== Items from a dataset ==
—————
-- ==== Sys2Proof/Tests/Slice0.lean ====
section
/-! SUPPORT. The model's own tests: the refusals of WellFormed, words written out from the encodings of 30_encoding.md, the
vectors of 95_test_vectors.md, one step each, and the witnesses of the statements' hypotheses. -/

namespace Sys2Proof.Tests

open Machine

/-- The next state of an instruction, if it has one. -/
def after (i : Instr) (s : State) : Option State :=
  match exec i s with
  | .next t => some t
  | _ => none

/-- What an instruction returns. -/
def returns (i : Instr) (s : State) : Option (List Result) := (after i s).map (fun t => t.ret)

/-- The refusal of an instruction, if it is refused. -/
def refusalOf (i : Instr) (s : State) : Option Refusal :=
  match exec i s with
  | .refused r => some r
  | _ => none

/-- The block after reset with its rails in given states. -/
def withRails (l : List RailState) : State := State.reset.setRail l

/-- The block with rails LOW, HIGH, OFF, the start of the vectors V-P2 and V-P6. -/
def powered : State := withRails [.low, .high, .off]

/-- What a decoded turn gives, the bytes all taken. -/
def decodesTo (t : Turn) (bs : Bytes) (i : Instr) : Bool := decode cfgRef t bs == .ok (i, [])

/-! ## WellFormed: each check refuses an ill-formed term -/

/-- CFG_REF is well formed (00_scope.md R9, R10). -/
theorem test_wf_cfgRef : cfgRef.wf = true := by decide

/-- SHORT [0, 20] and LONG [18, 42] overlap: clause (b) alone is broken. -/
theorem test_wf_windows : let c := { cfgRef with tolShort := 10, tolLong := 12 }
    c.wf = false ∧ c.windowsDisjoint = false ∧ c.wfButWindows = true := by decide

theorem test_wf_durations : { cfgRef with tGap := 2 ^ 24 }.durationsOk = false
    ∧ { cfgRef with tolStop := 91 }.durationsOk = false := by decide

theorem test_wf_preambles : { cfgRef with preMbus := 0x45 }.preamblesDistinct = false := by decide

theorem test_wf_sizes : { cfgRef with einMaxPayload := 256 }.sizesOk = false ∧ { cfgRef with mbusMaxChunk := 0 }.sizesOk = false
    ∧ { cfgRef with mbusMaxChunk := 256 }.sizesOk = false ∧ { cfgRef with mbusMaxFrags := 0 }.sizesOk = false
    ∧ { cfgRef with mbusMaxFrags := 256 }.sizesOk = false ∧ { cfgRef with gocMaxBits := 8191 }.sizesOk = false := by decide

theorem test_wf_rails : { cfgRef with govMbus := 3 }.railsOk = false ∧ { cfgRef with softRail := 3 }.railsOk = false
    ∧ { cfgRef with nrails := 1, govMbus := 0 }.railsOk = false := by decide

theorem test_wf_checks : { cfgRef with einCkLen := 0 }.checksOk = false := by decide

/-- A block is not constructed from an ill-formed configuration, clause (b) excepted (93_implementation_defined.md U6). -/
theorem test_construct : State.constructChecked { cfgRef with preMbus := 0x45 } = .error .badConfig
    ∧ (State.constructChecked { cfgRef with tolShort := 10, tolLong := 12 }).isOk = true := by decide

theorem test_wf_operands : (Instr.pulseWord .rise (2 ^ 24)).wf cfgRef = false
    ∧ (Instr.setRail 64 .low).wf cfgRef = false ∧ (Instr.setRail 64 .low).wf { cfgRef with nrails := 65 } = true
    ∧ (Instr.einBody 1 2 [] []).wf cfgRef = false ∧ (Instr.mbusBody 1 2 3 0 1 [] [0]).wf cfgRef = false := by decide

theorem test_wf_lengths : (Instr.record 0x45 (List.replicate 65536 0)).wf cfgRef = false
    ∧ (Instr.einBody 1 2 (List.replicate 256 0) [0]).wf cfgRef = false
    ∧ (Instr.mbusBody 1 2 3 0 1 (List.replicate 256 0) [0, 0]).wf cfgRef = false := by
  simp only [Instr.wf, List.length_replicate]
  decide

theorem test_wf_preamble : (Instr.record 0x46 []).wf cfgRef = false ∧ (Instr.record 0x4D []).wf cfgRef = true := by decide

/-! ## Decoding: a word for every constructor, from R96, R100, R102, R104, R120, R121 -/

theorem test_decode_gocEncode : decodesTo .client [0x01, 2, 1, 0] (.gocEncode [true, false]) = true := by decide

theorem test_decode_gocDecode :
    decodesTo .client [0x02, 1, 0x81, 0x02, 0x01, 60] (.gocDecode [⟨258, .rise, 60⟩]) = true := by decide

theorem test_decode_gocSer :
    decodesTo .client [0x03, 1, 60, 0x00, 10] (.gocSer [⟨60, .fall, 10⟩]) = true := by decide

/-- A time of more than 32 bits comes through the port (40_goc_codec.md R142). -/
theorem test_decode_longTime : let i := Instr.gocDecode [⟨2 ^ 40 + 1, .rise, 60⟩]
    decodesTo .client (encode cfgRef i) i = true := by decide

theorem test_decode_gocDeser : decodesTo .client [0x04, 1, 0xAB] (.gocDeser [0xAB]) = true := by decide

theorem test_decode_einBuild : decodesTo .client [0x05, 0xA5, 0x10, 1, 0xDE] (.einBuild 0xA5 0x10 [0xDE]) = true := by
  decide

theorem test_decode_einParse : decodesTo .client [0x06, 0] (.einParse []) = true := by decide

theorem test_decode_mbusBuild : decodesTo .client [0x07, 0x21, 0x35, 7, 2, 3, 1, 0x18]
    (.mbusBuild 0x21 0x35 7 2 3 [0x18]) = true := by decide

theorem test_decode_mbusParse : decodesTo .client [0x08, 1, 0x21] (.mbusParse [0x21]) = true := by decide

theorem test_decode_mbusFragment : decodesTo .client [0x09, 0x21, 0x35, 7, 1, 0x10]
    (.mbusFragment 0x21 0x35 7 [0x10]) = true := by decide

theorem test_decode_mbusReassemble : decodesTo .client [0x0A, 0x21, 0x35, 9, 0, 2, 1, 0xAA]
    (.mbusReassemble 0x21 0x35 9 0 2 [0xAA]) = true := by decide

theorem test_decode_muxSend : decodesTo .client [0x10, 0x00, 1, 9] (.muxSend .goc [9]) = true
    ∧ decodesTo .client [0x10, 0x01, 0] (.muxSend .ein []) = true
    ∧ decodesTo .client [0x10, 0x02, 0] (.muxSend .mbus []) = true := by decide

theorem test_decode_muxReceive : decodesTo .client [0x11] .muxReceive = true := by decide

/-- The rail in bits 7..2, the state in bits 1..0 (R110, R121): P1's `20 01`, P2's `20 07`, and the last rail. -/
theorem test_decode_setRail : decodesTo .client [0x20, 0x01] (.setRail 0 .low) = true
    ∧ decodesTo .client [0x20, 0x07] (.setRail 1 .high) = true ∧ decodesTo .client [0x20, 0x02] (.setRail 0 .mid) = true
    ∧ decodesTo .client [0x20, 0xFC] (.setRail 63 .off) = true := by decide

/-- Rails beyond 63, where the configuration has them: P1's `20 01` is then followed by a high part (R42, log entry 6). -/
theorem test_decode_setRail_wide : let c := { cfgRef with nrails := 65 }
    decode c .client [0x20, 0x01, 0x00] = .ok (.setRail 0 .low, []) ∧ decode c .client [0x20, 0x01, 0x01] = .ok (.setRail 64 .low, [])
    ∧ encode c (.setRail 64 .low) = [0x20, 0x01, 0x01] ∧ decode c .client [0x20, 0x01] = .error .truncated := by decide

theorem test_decode_reset : decodesTo .client [0x21, 0x00] (.reset .soft) = true
    ∧ decodesTo .client [0x21, 0x01] (.reset .hard) = true
    ∧ decode cfgRef .client [0x21, 0x02] = .error (.reservedKind 0x02) := by decide

theorem test_decode_gocSend : decodesTo .client [0x30, 1, 1] (.gocSend [true]) = true
    ∧ decode cfgRef .client [0x30, 1, 2] = .error (.badBit 2) := by decide

theorem test_decode_einSend : decodesTo .client [0x31, 0x12, 0x01, 0] (.einSend 0x12 0x01 []) = true := by decide

theorem test_decode_mbusSend : decodesTo .client [0x32, 0x21, 0x35, 1, 1] (.mbusSend 0x21 0x35 [1]) = true := by
  decide

theorem test_decode_cancel : decodesTo .client [0x33] .cancel = true := by decide

theorem test_decode_snoopStart : decodesTo .client [0x34] .snoopStart = true := by decide

theorem test_decode_snoopStop : decodesTo .client [0x35] .snoopStop = true := by decide

theorem test_decode_snoopExport : decodesTo .client [0x36] .snoopExport = true := by decide

theorem test_decode_rxByte : decodesTo .reader [0x45] (.rxByte 0x45) = true := by decide

theorem test_decode_dispatch : decodesTo .dispatcher [] .dispatch = true := by decide

theorem test_decode_tick : decodesTo .clock [] .tick = true := by decide

theorem test_decode_recFail : decodesTo .recorder [] .recFail = true := by decide

theorem test_decode_record : decodesTo (.peer .record) [0x45, 0x00, 0x01, 0xAB] (.record 0x45 [0xAB]) = true
    ∧ decode cfgRef (.peer .record) [0x46, 0, 0] = .error (.badPreamble 0x46) := by decide

/-- A pulse word of duration 0x010203, and an edge byte above 0x01 (R96, R112). -/
theorem test_decode_pulseWord : decodesTo (.peer .pulseWord) [0x00, 1, 2, 3] (.pulseWord .fall 66051) = true
    ∧ decode cfgRef (.peer .pulseWord) [0x02, 0, 0, 0x3C] = .error (.badEdge 0x02) := by decide

theorem test_decode_einBody : decodesTo (.peer .einBody) [0x12, 0x02, 0x01, 0xEE, 0x14] (.einBody 0x12 0x02 [0xEE] [0x14])
    = true := by decide

theorem test_decode_mbusBody : decodesTo (.peer .mbusBody) [0x21, 0x35, 7, 2, 3, 2, 0x18, 0x19, 0x5D, 0x13]
    (.mbusBody 0x21 0x35 7 2 3 [0x18, 0x19] [0x5D, 0x13]) = true := by decide

/-- Nothing falls through: a reserved op code, channel code 3, and bytes that end too soon. -/
theorem test_decode_refuses : decode cfgRef .client [0x37] = .error (.reservedOpcode 0x37)
    ∧ decode cfgRef .client [0x00] = .error (.reservedOpcode 0x00)
    ∧ decode cfgRef .client [0x10, 0x03, 0] = .error (.reservedChannel 0x03)
    ∧ decode cfgRef .client [0x04, 2, 1] = .error .truncated ∧ decode cfgRef .client [] = .error .truncated := by
  decide

/-- The host's two entries: a word of the table, and the first step after reset that runs it. -/
theorem test_table_word : decodeTableWord 8 0x31 = some (.einSend 0 0 []) ∧ decodeTableWord 16 0x0720 = some (.setRail 1 .high)
    ∧ decodeTableWord 32 0x0000000A = some (.pulseWord .fall 10) ∧ decodeTableWord 8 0x37 = none := by decide

theorem test_withFetchWord : fetch (State.reset.withFetchWord 8 0x20) = .run (.setRail 0 .off) State.reset
    ∧ fetch (State.reset.withFetchWord 32 0x0100003C) = .run (.pulseWord .rise 60) State.reset := by decide

/-! ## The vectors of 95_test_vectors.md, one step each -/

/-- V-G3. -/
theorem test_gocEncode : returns (.gocEncode [true]) State.reset
    = some [.events [⟨0, .rise, 60⟩, ⟨60, .fall, 10⟩, ⟨70, .rise, 30⟩, ⟨100, .fall, 10⟩, ⟨110, .rise, 90⟩]] := by decide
—————
== TASK GOAL ==
The word "through" may appear in lines of the entries. State how many lines hold it, as a number alone.

== WRITTEN ANSWER ==
2